Jimmy Hill referees a penalty shoot-out skit on the 1996 Sports Personality Of The Year Award show
He was always a figure of fun within British culture, a slightly ridiculous human being, often accused of arrogance, indolence and not taking “the noble art” seriously enough. Tony Adams could get so pissed he’d have to wear a bin bag to catch his booze-sweat during training the next morning and he still got to captain his country. Prince Naz was a discredit to his sport and homeland because he had a bit of swagger.
Maybe it was because he was a Muslim, maybe it was because he did skirt pretty close to the realm of self-parody at times, maybe it was that he was just too cocksure, too menacing – too cool – to become a Question Of Sport team captain. He decided he’d rather hang out with Diddy than Sue Barker and for this he was viewed as some kind of traitor. Luckily, with million-dollar paydays, for a while he could do whatever he wanted.
Ever since Prince Naseem, British sportspeople seem to have been told not to behave like him. To be humble, to thank their coaches, to laugh at Phil fucking Tufnell’s awful fucking jokes. To collect their MBE in a tracksuit and do an advert promoting quasi-healthy junk food. What they’re told not to do is to be anything other than a conduit for banalities about “respect”, “teamwork” and every other Team GB cliche you can imagine.
Even though we claim to love mavericks, we’re quick to jump on their backs as soon as they falter. While I’m as amused as everyone else at Mario Balotelli’s reinvention as the world’s slowest winger at Liverpool – and yes, Ricky Hatton maybe could’ve stayed off the beers if he wanted to take on the Mayweather-Pacquiao duopoly – it irks me when we praise the “steady” and malign the imperfect. Because more often than not, it’s the ones who make mistakes and let it go to their heads that veer closest to greatness.

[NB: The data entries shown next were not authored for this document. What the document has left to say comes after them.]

-- ==== Sys2Proof/Laws/Ops.lean ====
section
/-! SUPPORT. One lemma per shared operation that says everything it can do: memory accesses of an instruction, the call stack,
the shape of a tick, the operand forms. -/

namespace Sys2Proof.Machine

/-! ### Reading a byte of a changed state -/

@[simp] theorem State.byteAt_with_v (s : State) (v) (a : Nat) : ({ s with v := v } : State).byteAt a = s.byteAt a := rfl
@[simp] theorem State.byteAt_advance (s : State) (a : Nat) : s.advance.byteAt a = s.byteAt a := rfl
@[simp] theorem State.byteAt_takeFault (s : State) (f : Fault) (a : Nat) : (s.takeFault f).byteAt a = s.byteAt a := rfl

/-! ### Accesses of an instruction -/

theorem State.memRead_inside (s : State) (a : Nat) (h : a ≤ 4095) : s.memRead a = .ok (s.byteAt a) := by
  have : ¬ 4095 < a := by omega
  simp [State.memRead, this]

theorem State.memRead_outside (s : State) (a : Nat) (h : 4095 < a) : s.memRead a = .error (.addressOutOfRange a) := by
  simp [State.memRead, h]

theorem State.memWrite_inside (s : State) (a : Nat) (v : Byte) (h : a ≤ 4095) : s.memWrite a v = .ok (s.setByte a v) := by
  have : ¬ 4095 < a := by omega
  simp [State.memWrite, this]

theorem State.memWrite_outside (s : State) (a : Nat) (v : Byte) (h : 4095 < a) :
    s.memWrite a v = .error (.addressOutOfRange a) := by
  simp [State.memWrite, h]

/-- `n` reads from `a` on: the bytes where all of them are inside memory, else the fault of the lowest address outside (R64). -/
theorem State.loadBytes_eq (s : State) : ∀ (n a : Nat), s.loadBytes a n =
    if n = 0 ∨ a + n ≤ 4096 then .ok ((List.range n).map fun k => s.byteAt (a + k))
    else .error (.addressOutOfRange (firstAddressOutside a))
  | 0, a => by simp [State.loadBytes]
  | n + 1, a => by
    rw [State.loadBytes]
    by_cases ha : a ≤ 4095
    · rw [State.memRead_inside s a ha, State.loadBytes_eq s n (a + 1)]
      by_cases hn : n = 0 ∨ a + 1 + n ≤ 4096
      · have h1 : n + 1 = 0 ∨ a + (n + 1) ≤ 4096 := by omega
        simp only [hn, h1, if_true]
        rw [List.range_succ_eq_map]
        simp [Function.comp_def, Nat.add_assoc, Nat.add_comm 1]
      · have h1 : ¬ (n + 1 = 0 ∨ a + (n + 1) ≤ 4096) := by omega
        simp only [hn, h1, if_false]
        have : max (a + 1) 4096 = max a 4096 := by omega
        simp [firstAddressOutside, this]
    · rw [State.memRead_outside s a (by omega)]
      have h1 : ¬ (n + 1 = 0 ∨ a + (n + 1) ≤ 4096) := by omega
      have : max a 4096 = a := by omega
      rw [if_neg h1]
      simp [firstAddressOutside, this]

/-- Stores of a list of bytes from `a` on: memory rewritten where all of them are inside, else the fault of the lowest address
outside (R64). -/
theorem State.storeBytes_eq : ∀ (bs : List Byte) (a : Nat) (s : State), State.storeBytes a bs s =
    if bs = [] ∨ a + bs.length ≤ 4096 then .ok { s with mem := Memory.writeList s.font s.mem a bs }
    else .error (.addressOutOfRange (firstAddressOutside a))
  | [], a, s => by simp [State.storeBytes, Memory.writeList]
  | b :: bs, a, s => by
    rw [State.storeBytes]
    by_cases ha : a ≤ 4095
    · rw [State.memWrite_inside s a b ha]
      simp only
      rw [State.storeBytes_eq bs (a + 1) (s.setByte a b)]
      by_cases hn : bs = [] ∨ a + 1 + bs.length ≤ 4096
      · have h1 : b :: bs = [] ∨ a + (b :: bs).length ≤ 4096 := by
          right; rcases hn with h | h
          · subst h; simp; omega
          · simp; omega
        simp only [hn, h1, if_true]
        rfl
      · have h1 : ¬ (b :: bs = [] ∨ a + (b :: bs).length ≤ 4096) := by
          simp only [not_or] at hn; simp; omega
        simp only [hn, h1, if_false]
        have : max (a + 1) 4096 = max a 4096 := by omega
        simp [firstAddressOutside, this]
    · rw [State.memWrite_outside s a b (by omega)]
      have h1 : ¬ (b :: bs = [] ∨ a + (b :: bs).length ≤ 4096) := by simp; omega
      have : max a 4096 = a := by omega
      simp only [h1, if_false]
      simp [firstAddressOutside, this]

@[simp] theorem bcdDigits_length (v : Byte) : (bcdDigits v).length = 3 := rfl

@[simp] theorem State.regsUpTo_length (s : State) (x : RegIdx) : (s.regsUpTo x).length = x.val + 1 := by
  simp [State.regsUpTo]

theorem State.regsUpTo_getElem (s : State) (x : RegIdx) (k : Nat) (h : k < (s.regsUpTo x).length) :
    (s.regsUpTo x)[k] = s.v[k]'(by simp at h; omega) := by
  simp [State.regsUpTo]

/-! ### The call stack -/

theorem State.push_room (s : State) (w : Word) (h : s.sp.val < 16) :
    s.push w = .ok { s with stack := s.stack.set s.sp.val w, sp := ⟨s.sp.val + 1, by omega⟩ } := by
  simp [State.push, h]

theorem State.push_full (s : State) (w : Word) (h : s.sp.val = 16) : s.push w = .error .stackOverflow := by
  simp [State.push, h]

theorem State.pop_empty (s : State) (h : s.sp.val = 0) : s.pop = .error .stackUnderflow := by
  simp [State.pop, h]

theorem State.pop_some (s : State) (h : s.sp.val ≠ 0) :
    s.pop = .ok (s.stack[s.sp.val - 1]'(by omega), { s with sp := ⟨s.sp.val - 1, by omega⟩ }) := by
  unfold State.pop; rw [dif_neg h]

/-! ### The shape of a tick -/

/-- An instruction that can fault ends in its rule's state or in the fault taken on the state before it, and in nothing else. -/
theorem completeOrFault_cases (rule : State → Except Fault State) (s : State) :
    (∃ t, rule s.advance = .ok t ∧ completeOrFault rule s = .next t) ∨
    (∃ f, rule s.advance = .error f ∧ completeOrFault rule s = .next (s.takeFault f)) := by
  unfold completeOrFault
  cases h : rule s.advance with
  | ok t => exact .inl ⟨t, rfl, rfl⟩
  | error f => exact .inr ⟨f, rfl, rfl⟩

theorem State.fetchWord_inside (s : State) (h : s.pc.toNat ≤ 4094) :
    s.fetchWord = .ok (wordOfBytes (s.byteAt s.pc.toNat) (s.byteAt (s.pc.toNat + 1))) := by
  rw [State.fetchWord, State.memRead_inside s _ (by omega), State.memRead_inside s _ (by omega)]

theorem State.fetchWord_outside (s : State) (h : 4094 < s.pc.toNat) :
    s.fetchWord = .error (.addressOutOfRange (firstAddressOutside s.pc.toNat)) := by
  rw [State.fetchWord]
  by_cases h1 : s.pc.toNat ≤ 4095
  · have h2 : s.pc.toNat = 4095 := by omega
    rw [State.memRead_inside s _ h1, State.memRead_outside s _ (by omega)]
    simp [firstAddressOutside, h2]
  · rw [State.memRead_outside s _ (by omega)]
    have : max s.pc.toNat 4096 = s.pc.toNat := by omega
    simp [firstAddressOutside, this]

/-- A tick changes nothing, takes a fault of the fetch or the decode, or runs the decoded instruction (R120). -/
theorem tickBy_cases (ex : Instr → State → Host.Outcome State Fault Refusal) (s : State) :
    (s.fault ≠ none ∧ tickBy ex s = .next s) ∨
    (∃ f, s.fault = none ∧ s.fetchInstr = .error f ∧ tickBy ex s = .next (s.takeFault f)) ∨
    (∃ i, s.fault = none ∧ s.fetchInstr = .ok i ∧ tickBy ex s = ex i s) := by
  unfold tickBy
  cases hf : s.fault with
  | some r => exact .inl ⟨by simp, rfl⟩
  | none =>
    cases hi : s.fetchInstr with
    | error f => exact .inr (.inl ⟨f, rfl, rfl, rfl⟩)
    | ok i => exact .inr (.inr ⟨i, rfl, rfl, rfl⟩)

/-- Fetch and decode from inside memory: the instruction of the word, or UnimplementedOpcode naming it (R98). -/
theorem State.fetchInstr_inside (s : State) (h : s.pc.toNat ≤ 4094) :
    s.fetchInstr = match decodeByGroup (wordOfBytes (s.byteAt s.pc.toNat) (s.byteAt (s.pc.toNat + 1))) with
      | some i => .ok i
      | none => .error (.unimplementedOpcode (wordOfBytes (s.byteAt s.pc.toNat) (s.byteAt (s.pc.toNat + 1)))) := by
  rw [State.fetchInstr, State.fetchWord_inside s h]
  simp only [decodeWord]
  cases decodeByGroup (wordOfBytes (s.byteAt s.pc.toNat) (s.byteAt (s.pc.toNat + 1))) <;> rfl

theorem State.fetchInstr_outside (s : State) (h : 4094 < s.pc.toNat) :
    s.fetchInstr = .error (.addressOutOfRange (firstAddressOutside s.pc.toNat)) := by
  rw [State.fetchInstr, State.fetchWord_outside s h]

/-- An instruction is fetched only from a pc of at most 4094 (R121). -/
theorem State.pc_of_fetchInstr_ok (s : State) (i : Instr) (h : s.fetchInstr = .ok i) : s.pc.toNat ≤ 4094 := by
  by_contra hp
  rw [State.fetchInstr_outside s (by omega)] at h
  cases h

/-! ### Skips, flags, sprites, timers -/

/-- A skip is one record update (41_control_flow.md R143). -/
theorem State.skipIf_eq (c : Bool) (s : State) : s.skipIf c = { s with pc := if c then s.pc + 2 else s.pc } := by
  cases c <;> rfl

theorem flagByte_toNat (c : Bool) : (flagByte c).toNat = if c then 1 else 0 := by cases c <;> rfl

@[simp] theorem State.spriteAt_length (s : State) (n : Nat) : (s.spriteAt n).length = n := by simp [State.spriteAt]

theorem countDown_toNat (t : Byte) : (countDown t).toNat = t.toNat - 1 := by
  unfold countDown
  split
  · next h => subst h; rfl
  · next h =>
    have : t.toNat ≠ 0 := fun h' => h (BitVec.eq_of_toNat_eq h')
    bv_omega

/-! ### Operand forms -/

theorem keyIndex_small (vx : Byte) (h : vx.toNat < 16) : keyIndex vx = .ok ⟨vx.toNat, h⟩ := by
  unfold keyIndex; rw [dif_pos h]

theorem keyIndex_large (vx : Byte) (h : 16 ≤ vx.toNat) : keyIndex vx = .error (.invalidKeyIndex vx.toNat) := by
  unfold keyIndex; rw [dif_neg (by omega)]

theorem lowestKey_eq_none (key : Vector Bool 16) : lowestKey key = none ↔ ∀ k : Fin 16, key[k] = false := by
  simp [lowestKey, List.find?_eq_none]

theorem lowestKey_eq_some (key : Vector Bool 16) (k : Fin 16) :
    lowestKey key = some k ↔ key[k] = true ∧ ∀ j : Fin 16, j < k → key[j] = false := by
  revert key k
  intro key k
  unfold lowestKey
  rw [List.find?_eq_some_iff_append]
  constructor
  · rintro ⟨hk, as, bs, hab, hall⟩
    refine ⟨hk, fun j hj => ?_⟩
    have hsorted : (as ++ k :: bs).Pairwise (· < ·) := by rw [← hab]; exact List.pairwise_lt_finRange 16
    have hmem : j ∈ as ++ k :: bs := by rw [← hab]; exact List.mem_finRange j
    rw [List.pairwise_append] at hsorted
    rcases List.mem_append.1 hmem with h | h
    · simpa using hall j h
    · rcases List.mem_cons.1 h with rfl | h
      · exact absurd hj (lt_irrefl _)
      · have := (List.pairwise_cons.1 hsorted.2.1).1 j h
        exact absurd hj (not_lt.2 this.le)
  · rintro ⟨hk, hlt⟩
    refine ⟨hk, (List.finRange 16).take k.val, (List.finRange 16).drop (k.val + 1), ?_, fun j hj => ?_⟩
    · have h1 : (List.finRange 16)[k.val]'(by simp) = k := by simp
      conv_lhs => rw [← List.take_append_drop k.val (List.finRange 16)]
      rw [List.drop_eq_getElem_cons (by simp), h1]
    · obtain ⟨n, hn, rfl⟩ := List.mem_iff_getElem.1 hj
      simp only [List.length_take, List.length_finRange] at hn
      simp only [List.getElem_take, List.getElem_finRange]
      have := hlt ⟨n, by omega⟩ (by simp [Fin.lt_def]; omega)
      simpa using this

/-- No digit is above 9, and the digits make up the byte (43_index_memory.md R205). -/
theorem bcdDigits_value (v : Byte) : ((bcdDigits v)[0]).toNat = v.toNat / 100 ∧ ((bcdDigits v)[1]).toNat = v.toNat / 10 % 10 ∧
    ((bcdDigits v)[2]).toNat = v.toNat % 10 := by
  have := v.isLt
  simp only [bcdDigits, List.getElem_cons_zero, List.getElem_cons_succ, BitVec.toNat_ofNat]
  omega

end Sys2Proof.Machine
end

Sport is about more than just medals; at its best it reflects the wider culture. And while you can praise Sir Chris Hoy’s relentless professionalism to the high heavens, he’ll never have the same kind of impact that Prince Naz did.
Naseem Hamed is younger than Ryan Giggs, yet it feels like he’s been experiencing the hard fall from grace the establishment always wanted him to for more than a decade. His retirement came at the age of just 28, put down to a combination of familial commitments and busted hands. Since then, his media caricature has gone from that of a motor-mouthed, moon-walking featherweight to a broke, fat, ex-con Yorkshireman. But look back on the entire package he created – the buzz, the late nights, the sheer, sweaty, glittering pomp that crystallised in that moment, Naz’s moment, into something so alien and glorious – and you’ll realise that he was a true UK original.
We didn’t make a lot in this country after Thatcher came in. Prince Naz might have been one of our last truly great exports.